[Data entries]

......

/-- Issue on a core has stopped (07 R163): a warp of it is still suspended under the record, or, where there was none to
suspend, the system handler has not yet taken the record (log 121). -/
def State.stopped (s : State) (core : Nat) : Bool :=
  (s.core core).stops.any (fun n => (s.part (s.partOfCore core)).untaken n
    || s.warps.any (fun e => e.2.core = core && e.2.susp.any (fun u => u.serial = n)))

/-- A warp may issue: it exists, has not exited, neither waits nor is suspended, and its core issues (06 R127). -/
def State.canIssue (s : State) (w : Nat) : Bool :=
  let x := s.warp w
  (s.warps.find w).isSome && !x.exited && x.wait.isNone && x.susp.isNone
    && !s.stopped x.core && !(s.core x.core).gated && !s.stalled x.core (s.partOf w)

/-- A warp is ready for an instruction: it may issue and nothing is due before it. -/
def State.ready (s : State) (w : Nat) : Bool := s.canIssue w && !s.boundaryDue w

/-- Whether a rendezvous belongs to the member set of a warp. -/
def State.sameSet (s : State) (sc : Scope) (w : Nat) (e : Inst) : Bool :=
  e.scope == sc && (sc != .flock || e.flockId = s.flockIdOf w)

/-- Every member has arrived or has exited (06 R130, R131). -/
def State.allArrived (s : State) (b : Nat) (e : Inst) : Bool :=
  ((s.warpsOfBlock b).filter (fun v => e.scope != .flock || s.flockIdOf v = e.flockId)).all (fun v =>
    (s.warp v).exited || e.arrivals.any (fun m => m.w = v))

/-- No arrived member is suspended: the rendezvous of a suspended one stays open (21 R364). -/
def State.noneSuspended (s : State) (e : Inst) : Bool := e.arrivals.all (fun m => (s.warp m.w).susp.isNone)

/-- Insertion of a member by rank. -/
def State.insertByRank (s : State) (sc : Scope) (m : Member) (l : List Member) : List Member :=
  match l with
  | [] => [m]
  | n :: t => if s.rankIn sc m.w < s.rankIn sc n.w then m :: n :: t else n :: s.insertByRank sc m t

/-- The actor that completes a rendezvous: the arrivals in rank order, led by the bellwether (06 R130). -/
def State.instActor (s : State) (e : Inst) (lead : Nat) : Actor :=
  { scope := e.scope, members := e.arrivals.foldr (fun m l => s.insertByRank e.scope m l) [], lead := lead,
    iword := recordWord e.instr, len := e.len, rep := e.rep, inst := some e.id }

/-- The operation of a complete rendezvous, once for all members (06 R130). None where it is held. -/
def State.performInst (s : State) (e : Inst) (lead : Nat) (op : Actor → State → Res) : Option State :=
  let a := s.instActor e lead
  let t := s.chargeInstance a e.instr
  settle t a e.instr (op a t)

/-- FLOCK-MISMATCH (21 R356). -/
def cFlockMismatch : Cause := 0x17

/-- The site of an arrival: PC and repeat index (06 R129). -/
def Inst.atSite (e : Inst) (x : Warp) : Bool := e.pc == x.pc && e.repi == x.repi

/-- An open rendezvous at another site that has an arrival and lacks this warp (06 R132). -/
def State.mismatch (s : State) (sc : Scope) (w : Nat) : Bool :=
  let x := s.warp w
  (s.block x.blk).insts.any (fun e =>
    s.sameSet sc w e && !e.atSite x && !e.arrivals.isEmpty && !e.arrivals.any (fun m => m.w = w))

/-- Records an arrival, opening the rendezvous if need be; the rendezvous as it then stands (06 R129). -/
def State.addArrival (s : State) (sc : Scope) (w : Nat) (i : Instr) : State × Inst :=
  let x := s.warp w
  let b := s.block x.blk
  let m : Member := ⟨w, x.active, x.selected i⟩
  let rep := match i with | .rep f _ => some f.count.toNat | _ => none
  let fresh : Inst :=
    { id := s.nextUid, scope := sc, flockId := if sc == .flock then s.flockIdOf w else 0, pc := x.pc, repi := x.repi,
      instr := i, len := instrLength i, rep := rep, arrivals := [m], suspended := false, waiting := false,
      bell := none }
  match b.insts.find? (fun e => s.sameSet sc w e && e.atSite x && !e.arrivals.any (fun n => n.w = w)) with
  | some e =>
    let e' := { e with arrivals := e.arrivals ++ [m] }
    (s.setBlock x.blk { b with insts := b.insts.map (fun f => if f.id = e.id then e' else f) }, e')
  | none => ({ s with nextUid := s.nextUid + 1 }.setBlock x.blk { b with insts := b.insts ++ [fresh] }, fresh)
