-- ==== Sys2Proof/Machine/Operands.lean ====
section
/-! DEFINITION. Operands by scope (04 R96, R97): vector, uniform or immediate, single registers, pairs and groups, as
one lane reads them. -/

namespace Sys2Proof.Machine

/-- A register as lane `l` reads it: vector, or uniform by its bit or at warp scope (04 R96). -/
def Warp.reg (x : Warp) (k : Nat) (uniform : Bool) (r l : Nat) : Word :=
  if uniform then x.readS k r else x.readV k r l

/-- A value of one register, or of an even pair with the low word first (03 R84, 08 R168). -/
def Warp.value (x : Warp) (k : Nat) (uniform wide : Bool) (r l : Nat) : DWord :=
  if wide then x.reg (k + 1) uniform (r + 1) l ++ x.reg k uniform r l else (x.reg k uniform r l).zeroExtend 64

/-- Where an instruction reads or writes: which scope, and the draw index of its step. -/
structure Ctx where
  warpScope : Bool
  k : Nat
  deriving DecidableEq, Repr

/-- The context of an actor. -/
def ctxOf (a : Actor) (s : State) : Ctx := ⟨a.scope == .warp, s.draw 0⟩

/-- Operand a (slot 0), b (2) or c (4) of the X form, uniform by its bit (04 R95, R96). -/
def Ctx.opnd (c : Ctx) (x : Warp) (slot : Nat) (u wide : Bool) (r : BitVec 8) (l : Nat) : DWord :=
  x.value (c.k + slot) (c.warpScope || u) wide r.toNat l

/-- The writes of a value to a register, or to a pair. -/
def pairWrites (wide : Bool) (r : BitVec 8) (v : DWord) : List (Nat × Word) :=
  if wide then [(r.toNat, v.extractLsb' 0 32), (r.toNat + 1, v.extractLsb' 32 32)]
  else [(r.toNat, v.extractLsb' 0 32)]

/-- Width in bits of an INT width code (08 R171). -/
def intWidth (w : BitVec 2) : Nat := if w == 0 then 32 else if w == 1 then 64 else if w == 2 then 16 else 8

/-- A value of `w` bits as a signed integer. -/
def sInt (w n : Nat) : Int := if n < 2 ^ (w - 1) then (n : Int) else (n : Int) - 2 ^ w

/-- The low `w` bits of an integer. -/
def lowBits (w : Nat) (e : Int) : Nat := (e % 2 ^ w).toNat

/-- A value of `w` bits as its register holds it: extended below 32 by signedness (08 R173). -/
def extendTo (w : Nat) (uns : Bool) (n : Nat) : DWord :=
  if w < 32 && !uns then BitVec.ofInt 64 (sInt w n) else BitVec.ofNat 64 n

end Sys2Proof.Machine
end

......

◆ The problem:
Transcribe the lines above between the line holding "def cFlockMismatch : Cause := 0x17" and the line holding "bell := none", inclusive, exactly as they stand and with nothing added.

◆ Task output:
def cFlockMismatch : Cause := 0x17

/-- The site of an arrival: PC and repeat index (06 R129). -/
def Inst.atSite (e : Inst) (x : Warp) : Bool := e.pc == x.pc && e.repi == x.repi

/-- An open rendezvous at another site that has an arrival and lacks this warp (06 R132). -/
def State.mismatch (s : State) (sc : Scope) (w : Nat) : Bool :=
  let x := s.warp w
  (s.block x.blk).insts.any (fun e =>
    s.sameSet sc w e && !e.atSite x && !e.arrivals.isEmpty && !e.arrivals.any (fun m => m.w = w))

/-- Records an arrival, opening the rendezvous if need be; the rendezvous as it then stands (06 R129). -/
def State.addArrival (s : State) (sc : Scope) (w : Nat) (i : Instr) : State × Inst :=
  let x := s.warp w
  let b := s.block x.blk
  let m : Member := ⟨w, x.active, x.selected i⟩
  let rep := match i with | .rep f _ => some f.count.toNat | _ => none
  let fresh : Inst :=
    { id := s.nextUid, scope := sc, flockId := if sc == .flock then s.flockIdOf w else 0, pc := x.pc, repi := x.repi,
      instr := i, len := instrLength i, rep := rep, arrivals := [m], suspended := false, waiting := false,
      bell := none }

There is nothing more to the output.